DuckDuckGo reached a historic milestone during a week when both Signal and Telegram saw an enormous influx of latest users.
Privacy-focused program DuckDuckGo reached a serious milestone in its 12-year-old history in the week when it recorded on Monday its first-ever day with quite 100 million user search queries.
The achievement comes after a period of sustained growth the corporation has been seeing for the past two years, and particularly since August 2020, when the program began seeing more than 2 billion search queries a month on a daily basis.
DuckDuckGo’s popularity comes after the program has expanded beyond its own site and now offers mobile apps for Android and iOS, but also a fanatical Chrome extension.
More than 4 million users installed these apps and extensions, the corporate said during a tweet in September 2020.
But the search engine’s rising popularity is additionally thanks to its stated goal of not collecting user data and providing equivalent search results to all or any users.
As it highlighted last year, this lack of granular data sometimes makes it hard for the company to even estimate the size of its own user base.
But this dedication to privacy has also helped the corporate gain a following among the privacy-conscious crowd.
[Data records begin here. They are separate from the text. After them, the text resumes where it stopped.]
-- ==== Sys2Proof/Laws/PerInstr.lean ====
section
/-! SUPPORT. Statements about every instruction as syntax, one lemma per constructor. -/

namespace Sys2Proof.Laws.EncodeLength

/-- A well-formed instruction's words are its command word and ND(OP) data words (30_encoding.md R80, R91). -/
def Statement (i : Instr) : Prop := i.wf = true → (encode i).length = 1 + i.opcode.nd

theorem nop : Statement .nop := fun _ => rfl
theorem read (idx : BitVec 8) : Statement (.read idx) := fun _ => rfl
theorem fuse : Statement .fuse := fun _ => rfl
theorem brev (nm1 : BitVec 5) (v : Word) : Statement (.brev nm1 v) := fun _ => rfl
theorem pubt : Statement .pubt := fun _ => rfl
theorem setgmode (v8 : BitVec 8) : Statement (.setgmode v8) := fun _ => rfl
theorem resolve : Statement .resolve := fun _ => rfl
theorem resolvei (x : Word) : Statement (.resolvei x) := fun _ => rfl
theorem setbri (u24 : BitVec 24) : Statement (.setbri u24) := fun _ => rfl
theorem setspd (u24 : BitVec 24) : Statement (.setspd u24) := fun _ => rfl
theorem setimode (v8 : BitVec 8) : Statement (.setimode v8) := fun _ => rfl
theorem settmode (v8 : BitVec 8) : Statement (.settmode v8) := fun _ => rfl
theorem seticol (c : Color) : Statement (.seticol c) := fun _ => rfl
theorem settcol (c : Color) : Statement (.settcol c) := fun _ => rfl
theorem setupc (b1 : Bool) : Statement (.setupc b1) := fun _ => rfl
theorem setraw (b1 : Bool) : Statement (.setraw b1) := fun _ => rfl
theorem settouch (x : Word) : Statement (.settouch x) := fun _ => rfl
theorem setpc (c : Color) : Statement (.setpc c) := fun _ => rfl
theorem clrpc : Statement .clrpc := fun _ => rfl
theorem tick (e : BitVec 24) : Statement (.tick e) := fun _ => rfl
theorem raw (d : List Word) : Statement (.raw d) := by
  intro h
  have h : d.length = 32 := by simpa [Instr.wf] using h
  simp [encode, Instr.dataWords, Instr.opcode, Opcode.nd, h]

end Sys2Proof.Laws.EncodeLength
end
DuckDuckGo has been selected as the default program within the Tor Browser and is usually the default program within the private browsing modes of several other browsers.
HISTORIC WEEK FOR PRIVACY APPS
DuckDuckGo’s historical milestone comes during a week when both Signal and Telegram, two other privacy-centric apps, also announced major periods of growth.
Telegram announced on Monday that it reached 500 million registered users, while Signal’s servers went down on Friday after seeing “millions upon many new users” during a sudden influx the company said exceeded even its most optimistic projections.
Both spikes in new users for Signal and Telegram are immediate results of a serious PR snafu at Facebook after the corporation announced last week it might be blocking access to WhatsApp accounts unless users agreed to a replacement privacy policy that granted Facebook access to more WhatsApp user data.
Yesterday, on Friday, Facebook delayed the new privacy policy by three months, but by that time , the damage had been done, and many many users were reminded of their right to privacy, flocking to Signal and Telegram — but it wouldn’t be a stretch to think that a lot of users were reminded to use DuckDuckGo rather than Google either.